[TASK DETAILS] Your task is to reproduce the entries below word for word.

────

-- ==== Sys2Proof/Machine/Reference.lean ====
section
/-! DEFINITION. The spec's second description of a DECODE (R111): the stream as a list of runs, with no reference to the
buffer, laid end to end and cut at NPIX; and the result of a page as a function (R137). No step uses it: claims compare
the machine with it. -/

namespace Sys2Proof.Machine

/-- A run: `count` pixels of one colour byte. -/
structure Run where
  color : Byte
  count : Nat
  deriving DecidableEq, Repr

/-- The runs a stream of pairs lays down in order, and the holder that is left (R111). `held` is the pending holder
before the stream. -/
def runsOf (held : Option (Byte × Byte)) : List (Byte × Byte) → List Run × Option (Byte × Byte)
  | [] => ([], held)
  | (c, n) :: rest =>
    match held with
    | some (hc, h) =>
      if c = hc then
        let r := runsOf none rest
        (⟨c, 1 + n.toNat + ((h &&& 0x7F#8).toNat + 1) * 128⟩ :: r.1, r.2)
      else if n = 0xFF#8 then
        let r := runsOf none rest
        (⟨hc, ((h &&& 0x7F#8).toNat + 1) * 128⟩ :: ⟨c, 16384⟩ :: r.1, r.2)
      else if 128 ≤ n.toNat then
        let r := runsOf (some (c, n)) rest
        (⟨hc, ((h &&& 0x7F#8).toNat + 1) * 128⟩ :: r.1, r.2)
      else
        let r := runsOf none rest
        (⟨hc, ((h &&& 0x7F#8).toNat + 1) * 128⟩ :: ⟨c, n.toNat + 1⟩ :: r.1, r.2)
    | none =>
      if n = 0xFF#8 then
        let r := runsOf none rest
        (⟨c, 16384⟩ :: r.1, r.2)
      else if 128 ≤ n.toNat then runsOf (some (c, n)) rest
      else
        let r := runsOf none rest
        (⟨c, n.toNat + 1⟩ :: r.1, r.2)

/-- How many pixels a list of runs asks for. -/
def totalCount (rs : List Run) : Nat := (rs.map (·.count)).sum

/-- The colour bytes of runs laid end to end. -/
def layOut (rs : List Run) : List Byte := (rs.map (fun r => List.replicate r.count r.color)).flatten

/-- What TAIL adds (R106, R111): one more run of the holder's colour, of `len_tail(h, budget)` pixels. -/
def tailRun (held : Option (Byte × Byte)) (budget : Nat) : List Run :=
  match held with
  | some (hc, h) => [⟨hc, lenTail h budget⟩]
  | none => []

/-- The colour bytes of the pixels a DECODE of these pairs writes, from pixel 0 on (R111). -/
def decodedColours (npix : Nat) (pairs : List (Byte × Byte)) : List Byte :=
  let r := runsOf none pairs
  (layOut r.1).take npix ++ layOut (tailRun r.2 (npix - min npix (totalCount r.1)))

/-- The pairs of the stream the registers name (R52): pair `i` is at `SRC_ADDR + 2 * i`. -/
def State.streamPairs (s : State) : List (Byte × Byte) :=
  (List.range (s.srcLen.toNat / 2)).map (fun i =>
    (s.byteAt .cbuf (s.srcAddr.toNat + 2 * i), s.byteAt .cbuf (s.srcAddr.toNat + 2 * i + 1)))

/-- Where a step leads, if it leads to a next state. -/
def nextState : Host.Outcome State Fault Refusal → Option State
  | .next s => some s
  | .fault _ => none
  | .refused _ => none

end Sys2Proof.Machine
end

────

[ANSWER FOR THIS EXERCISE]
-- ==== Sys2Proof/Machine/Reference.lean ====
section
/-! DEFINITION. The spec's second description of a DECODE (R111): the stream as a list of runs, with no reference to the
buffer, laid end to end and cut at NPIX; and the result of a page as a function (R137). No step uses it: claims compare
the machine with it. -/

namespace Sys2Proof.Machine

/-- A run: `count` pixels of one colour byte. -/
structure Run where
  color : Byte
  count : Nat
  deriving DecidableEq, Repr

/-- The runs a stream of pairs lays down in order, and the holder that is left (R111). `held` is the pending holder
before the stream. -/
def runsOf (held : Option (Byte × Byte)) : List (Byte × Byte) → List Run × Option (Byte × Byte)
  | [] => ([], held)
  | (c, n) :: rest =>
    match held with
    | some (hc, h) =>
      if c = hc then
        let r := runsOf none rest
        (⟨c, 1 + n.toNat + ((h &&& 0x7F#8).toNat + 1) * 128⟩ :: r.1, r.2)
      else if n = 0xFF#8 then
        let r := runsOf none rest
        (⟨hc, ((h &&& 0x7F#8).toNat + 1) * 128⟩ :: ⟨c, 16384⟩ :: r.1, r.2)
      else if 128 ≤ n.toNat then
        let r := runsOf (some (c, n)) rest
        (⟨hc, ((h &&& 0x7F#8).toNat + 1) * 128⟩ :: r.1, r.2)
      else
        let r := runsOf none rest
        (⟨hc, ((h &&& 0x7F#8).toNat + 1) * 128⟩ :: ⟨c, n.toNat + 1⟩ :: r.1, r.2)
    | none =>
      if n = 0xFF#8 then
        let r := runsOf none rest
        (⟨c, 16384⟩ :: r.1, r.2)
      else if 128 ≤ n.toNat then runsOf (some (c, n)) rest
      else
        let r := runsOf none rest
        (⟨c, n.toNat + 1⟩ :: r.1, r.2)

/-- How many pixels a list of runs asks for. -/
def totalCount (rs : List Run) : Nat := (rs.map (·.count)).sum

/-- The colour bytes of runs laid end to end. -/
def layOut (rs : List Run) : List Byte := (rs.map (fun r => List.replicate r.count r.color)).flatten

/-- What TAIL adds (R106, R111): one more run of the holder's colour, of `len_tail(h, budget)` pixels. -/
def tailRun (held : Option (Byte × Byte)) (budget : Nat) : List Run :=
  match held with
  | some (hc, h) => [⟨hc, lenTail h budget⟩]
  | none => []

/-- The colour bytes of the pixels a DECODE of these pairs writes, from pixel 0 on (R111). -/
def decodedColours (npix : Nat) (pairs : List (Byte × Byte)) : List Byte :=
  let r := runsOf none pairs
  (layOut r.1).take npix ++ layOut (tailRun r.2 (npix - min npix (totalCount r.1)))

/-- The pairs of the stream the registers name (R52): pair `i` is at `SRC_ADDR + 2 * i`. -/
def State.streamPairs (s : State) : List (Byte × Byte) :=
  (List.range (s.srcLen.toNat / 2)).map (fun i =>
    (s.byteAt .cbuf (s.srcAddr.toNat + 2 * i), s.byteAt .cbuf (s.srcAddr.toNat + 2 * i + 1)))

/-- Where a step leads, if it leads to a next state. -/
def nextState : Host.Outcome State Fault Refusal → Option State
  | .next s => some s
  | .fault _ => none
  | .refused _ => none

end Sys2Proof.Machine
end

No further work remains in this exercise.